# New Shelf in Cellar



## passthebottle (Jan 31, 2008)

Build these shelfs up off the floor ,as about twice a year the cellar floods and after heavy rains the floor gets wet. These are heavy duty , don'tn have to worry about thses onesfalling down, I think I could safely jump on these ones.


----------



## LC (Jan 31, 2008)

Nice looking shelf, I would like to do something similar to that in my garage around all four walls, that is if I can ever get the junk cleaned out of it.


----------



## passthebottle (Feb 2, 2008)

Thanks L C , 2 sheets of oak plywood and 12 shelf brackets was all it took.


----------



## digger mcdirt (Feb 2, 2008)

Very nice looking and great job on it.


----------



## LC (Feb 2, 2008)

I think the veneered oak plywood is a bit over priced, but it does make for a nice shelf, as well as exposed cabinet ends on cabinets. Better than having to buy solid oak to do with I guess.

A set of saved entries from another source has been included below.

-- ==== Sys2Proof/Machine/Pins.lean ====
section
/-! DEFINITION. What the signals of the module carry, read off the state: the outputs that the signal tables list, each in its reset
state until the event that they name (spec 22 R587 to R590). Messages, frames and pulses leave as entries of `sent`. -/

namespace Sys2Proof.Machine

/-- The module has its supply and has reached a step of the start. -/
def State.pinsFrom (s : State) (step : Nat) : Bool := s.sys.power != .dormant && s.sys.reached step

/-! ### Vehicle ports (R587) -/

/-- VPp_CP: high impedance until step 8, then what the generator drives. DEDUCED (log 231). -/
def State.cpPin (s : State) (p : Port) : Option CpDrive := if s.pinsFrom 8 then some (s.vehAt p).cp.drive else none

/-- The wetting currents of VPp_LOCK_FB and VPp_AUX1, 2 flow from step 3, out of VAUX. DEDUCED (log 231). -/
def State.wetting (s : State) : Bool := s.pinsFrom 3 && !s.ls.uv

/-- The switches of a coil, VPp_KnA and VPp_KnB, are closed. DEDUCED (log 231). -/
def State.coilPin (s : State) (p : Port) (k : Fin 2) : Bool := s.sys.power != .dormant && ix (s.spAt p).coils k

/-- VPp_IMD: the port is the injector of a bus group. DEDUCED (log 231). -/
def State.imdPin (s : State) (p : Port) : Bool := s.sys.power != .dormant && s.saf.injector.toList.contains (some p)

/-! ### Centre and right regions (R588, R589) -/

/-- STOR_PERST_N is low, and STOR_REFCLK off, until step 8. DEDUCED (log 231). -/
def State.storReset (s : State) : Bool := !s.pinsFrom 8

/-- GLN_IRQk is high: high impedance without GLN_VIO. DEDUCED (log 231). -/
def State.glnIrqPin (s : State) (k : Fin 4) : Option Bool :=
  if s.sys.power == .dormant || !s.host.glnVio then none else some (s.glnIrq k)

/-- SLk_DN carries frames: idle until a metrology configuration names the link, and in Doze. DEDUCED (log 231). -/
def State.dnPin (s : State) (l : SLink) : Bool := s.sys.power == .run && (ix s.sl l).state != .down

/-- SAFE_OUTk is on. DEDUCED (log 231). -/
def State.safeOutPin (s : State) (k : Fin 8) : Bool := s.sys.power != .dormant && (s.saf.outs / 2 ^ k.1) % 2 == 1

/-! ### Bottom and top regions (R590) -/

/-- LSc conducts. DEDUCED (log 231). -/
def State.lsPin (s : State) (c : LsIdx) : Bool := s.sys.power != .dormant && s.lsOn c

/-- The bridge of LKp: off, or the direction in which it drives. DEDUCED (log 231). -/
def State.lkPin (s : State) (p : Port) : LkState := if s.sys.power == .dormant then .off else (s.lkAt p).state

/-- BRKb is energised: the brake is released. DEDUCED (log 231). -/
def State.brakePin (s : State) (b : Fin 2) : Bool := s.sys.power != .dormant && (s.brkAt b).released

/-- DSP_VCOL is up from step 6; the columns source what the frame memory holds while the panel is on. DEDUCED (log 231). -/
def State.vcolPin (s : State) : Bool := s.pinsFrom 6
/-- DEDUCED (log 231). -/
def State.panelPin (s : State) : Bool := s.vcolPin && s.dsp.on

end Sys2Proof.Machine
end

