/-- Safety cycle and Service’s requests: where each row completes and what it leaves. -/
def Obligations.SafetyCycleComplete : Prop :=
  -- SAFETY_CYCLE (R338)
  (∀ (c : CycleSense) (s : State), s.sys.power ≠ .dormant → s.saf.wires = true → c.flow = false →
      exec (.safetyCycle c) s = .next (s.execFault 3)) ∧
  -- SAFETY_CYCLE (R338)
  (∀ (c : CycleSense) (s : State), s.sys.power ≠ .dormant → s.saf.wires = true → c.flow = true → s.saf.question = none →
      exec (.safetyCycle c) s = .next
        (let t := ((s.evalRows.each (n := 8) fun p t => t.portCycle p (ix c.port p)).writeOuts.readBack c).checkStop.sendChanges
         if t.saf.statusAt + 10000 ≤ t.time.safetyUs then t.repeatStatus else t)) ∧
  -- SAFETY_CYCLE (R338)
  (∀ (c : CycleSense) (t : Nat) (s : State), s.sys.power ≠ .dormant → s.saf.wires = true → c.flow = true → s.saf.question = some t →
      c.answer = true → 400 ≤ s.time.safetyUs - t → s.time.safetyUs - t ≤ 900 →
      exec (.safetyCycle c) s = .next
        (let t := (((s.modSaf fun x => { x with question := none }).evalRows.each (n := 8) fun p t =>
          t.portCycle p (ix c.port p)).writeOuts.readBack c).checkStop.sendChanges
         if t.saf.statusAt + 10000 ≤ t.time.safetyUs then t.repeatStatus else t)) ∧
  -- CLOSE_CONFIRM_TIMEOUT (R165)
  (∀ (p : Port) (s : State), (s.spAt p).state = .closing → exec (.closeConfirmTimeout p) s = .next ((s.contactorFault p).checkStop)) ∧
  -- OPEN_CONFIRM_TIMEOUT (R165)
  (∀ (p : Port) (s : State), (s.spAt p).coil = false → (s.spAt p).confirmed = false → (s.spAt p).state ≠ .contactorFault →
      exec (.openConfirmTimeout p) s = .next (if s.weldOk p then s.confirmOpen p else s.contactorFault p)) ∧
  -- CONTACT_DISAGREE_TIMEOUT (R166)
  (∀ (p : Port) (s : State), (s.spAt p).state = .closed → exec (.contactDisagreeTimeout p) s = .next ((s.contactorFault p).checkStop)) ∧
  -- COIL_CURRENT_FAULT (R379)
  (∀ (p : Port) (s : State), (s.spAt p).coil = true → (s.spAt p).test = none →
      exec (.coilCurrentFault p) s = .next ((s.contactorFault p).checkStop)) ∧
  -- COIL_CURRENT_FAULT (R379)
  (∀ (p : Port) (t : PortTest) (s : State), (s.spAt p).coil = true → (s.spAt p).test = some t → t.code = 3 →
      exec (.coilCurrentFault p) s = .next (s.failWeld p t 2)) ∧
  -- WINDOW_DEADLINE (R353)
  (∀ (p : Port) (s : State), (s.spAt p).window ≠ none → exec (.windowDeadline p) s =
      .next (((((s.openPort p).modSp p fun x => { x with forcedOpen := true }).modSaf fun x => { x with
        forced := satInc 255 x.forced }).sevRaise p 0x10 |>.tripLog 5 p.1 (portMask p)).checkStop)) ∧
  -- SAFETY_INIT_DONE (R351)
  (∀ (s : State), s.saf.state = .init → s.tableFails = none → exec (.safetyInitDone .done) s = .next
      ((((((((s.reach 2).reach 3).reach 4).modSaf fun x => { x with wires := true, enable := true }).modSys fun y => { y with
        safetyRdy := true }).safetyProven).siteTo .run).each (n := 8) fun p t => t.checkBlocked p)) ∧
  -- SAFETY_INIT_DONE (R351)
  (∀ (s : State), s.saf.state = .init → exec (.safetyInitDone .digestFail) s = .next
      ((((((((s.reach 2).reach 3).reach 4).modSaf fun x => { x with wires := true, enable := true }).safetyUnproven).modSaf fun x => { x with
        failAt := 0, enable := false }).siteTo .tableFail))) ∧
  -- SAFETY_INIT_DONE (R351)
  (∀ (o : Nat) (s : State), s.saf.state = .init → s.tableFails = some o → exec (.safetyInitDone .done) s = .next
      ((((((((s.reach 2).reach 3).reach 4).modSaf fun x => { x with wires := true, enable := true }).safetyUnproven).modSaf fun x => { x with
        failAt := o, enable := false }).siteTo .tableFail))) ∧
  -- SAFETY_INIT_DONE (R351)
  (∀ (c : Nat) (s : State), s.saf.state = .init → s.tableFails = none → exec (.safetyInitDone (.safeStop c)) s = .next
      ((((((s.reach 2).reach 3).reach 4).modSaf fun x => { x with wires := true, enable := true }).safetyUnproven).diagFault c)) ∧
  -- SAFETY_INIT_DONE (R351)
  (∀ (c : Nat) (s : State), s.saf.state = .init → exec (.safetyInitDone (.safeHalt c)) s = .next
      ((((((s.reach 2).reach 3).reach 4).modSaf fun x => { x with wires := true, enable := true }).safetyUnproven).execFault c)) ∧
  -- CLOSE_REQ (R352)
  (∀ (p : Port) (s : State), s.heartbeat.permit p = true → exec (.closeReq p) s = .next
      ((((s.heartbeat.emit (.closeNotice p)).modSp p fun x => { x with coils := Vector.replicate 2 true }).setPort p .closing
        |>.busChanged p).safeAnswer p.1 2 true)) ∧
  -- CLOSE_REQ (R352)
  (∀ (p : Port) (s : State), s.heartbeat.permit p = false → exec (.closeReq p) s = .next (s.heartbeat.safeAnswer p.1 2 false)) ∧
  -- OPEN_REQ (R352)
  (∀ (p : Port) (s : State), exec (.openReq p) s = .next (((s.heartbeat.openPort p).checkStop).safeAnswer p.1 3 true)) ∧
  -- OUT_REQ (R348)
  (∀ (m : Nat) (s : State), exec (.outReq m) s = .next (((s.heartbeat.modSaf fun x => { x with
      requests := m &&& s.requestable }).writeOuts).safeAnswer 0xFF 7 true)) ∧
  -- RESET_REQ (R347)
  (∀ (q : Option Port) (s : State), s.heartbeat.table.remoteReset = true →
      exec (.resetReq q) s = .next ((s.heartbeat.giveReset q).safeAnswer 0xFF 8 true)) ∧
  -- RESTART_REQ (R355)
  (∀ (q : Option Port) (s : State), s.heartbeat.restartOk q = true →
      exec (.restartReq q) s = .next ((s.heartbeat.startRestart q none).safeAnswer 0xFF 9 true)) ∧
  -- SAFETY_RESTART_DONE (R355)
  (∀ (r : Restart) (p : Port) (s : State), s.saf.restart = some r → r.port = some p →
      exec (.safetyRestartDone true 0) s = .next ((((((s.modSaf fun x => { x with restart := none }).modSaf fun x => { x with
        restarts := satInc 255 x.restarts }).safRaise 0x40).leaveFault p).checkBlocked p).finalOpt r.cmd Code.done [0])) ∧
  -- SAFETY_RESTART_DONE (R355)
  (∀ (r : Restart) (item : Nat) (s : State), s.saf.restart = some r → r.port = none →
      exec (.safetyRestartDone false item) s = .next ((((s.modSaf fun x => { x with restart := none }).modSaf fun x => { x with
        diag := item }).siteTo .safeStop).finalOpt r.cmd Code.fault [w32 item]))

I bought a 1/4" by two and a half foot piece of oak recently for use in making a knife blade for one of the wooden knives I was making,. Ten bucks. I thought that was extreme as well, but then after completing the project , figured it was money well spent.


----------



## buzzkutt033 (Feb 3, 2008)

super bottle shelf. i had similar issues with the basement at our old house. i attached a photo of a shelf i made using birch veneer plywood , about half the price of oak. If I remember correctly, i used a combination of Fruitwood and golden oak stain on this piece. grain not quite as nice as oak, but price is nice............ take care everyone.

 Jim


----------



## bottlenecker (Feb 26, 2008)

Awesome way to show off the collection


----------



## LC (Feb 26, 2008)

Jim, your shelf looks really good, the items you have displayed in it set it off even more. I have made a lot of things out of just good old white pine in the past. It does not matter whether you use high grade or low grade material. If you design it right for where you plan to put it, amd put some effort into the quality of work you do in completing it, it really does not matter what kind of material you use. Again, nice job.


----------



## NCdigger5 (Feb 26, 2008)

Nice shelf! I wish I something like that to display my bottles. Great job displaying!


----------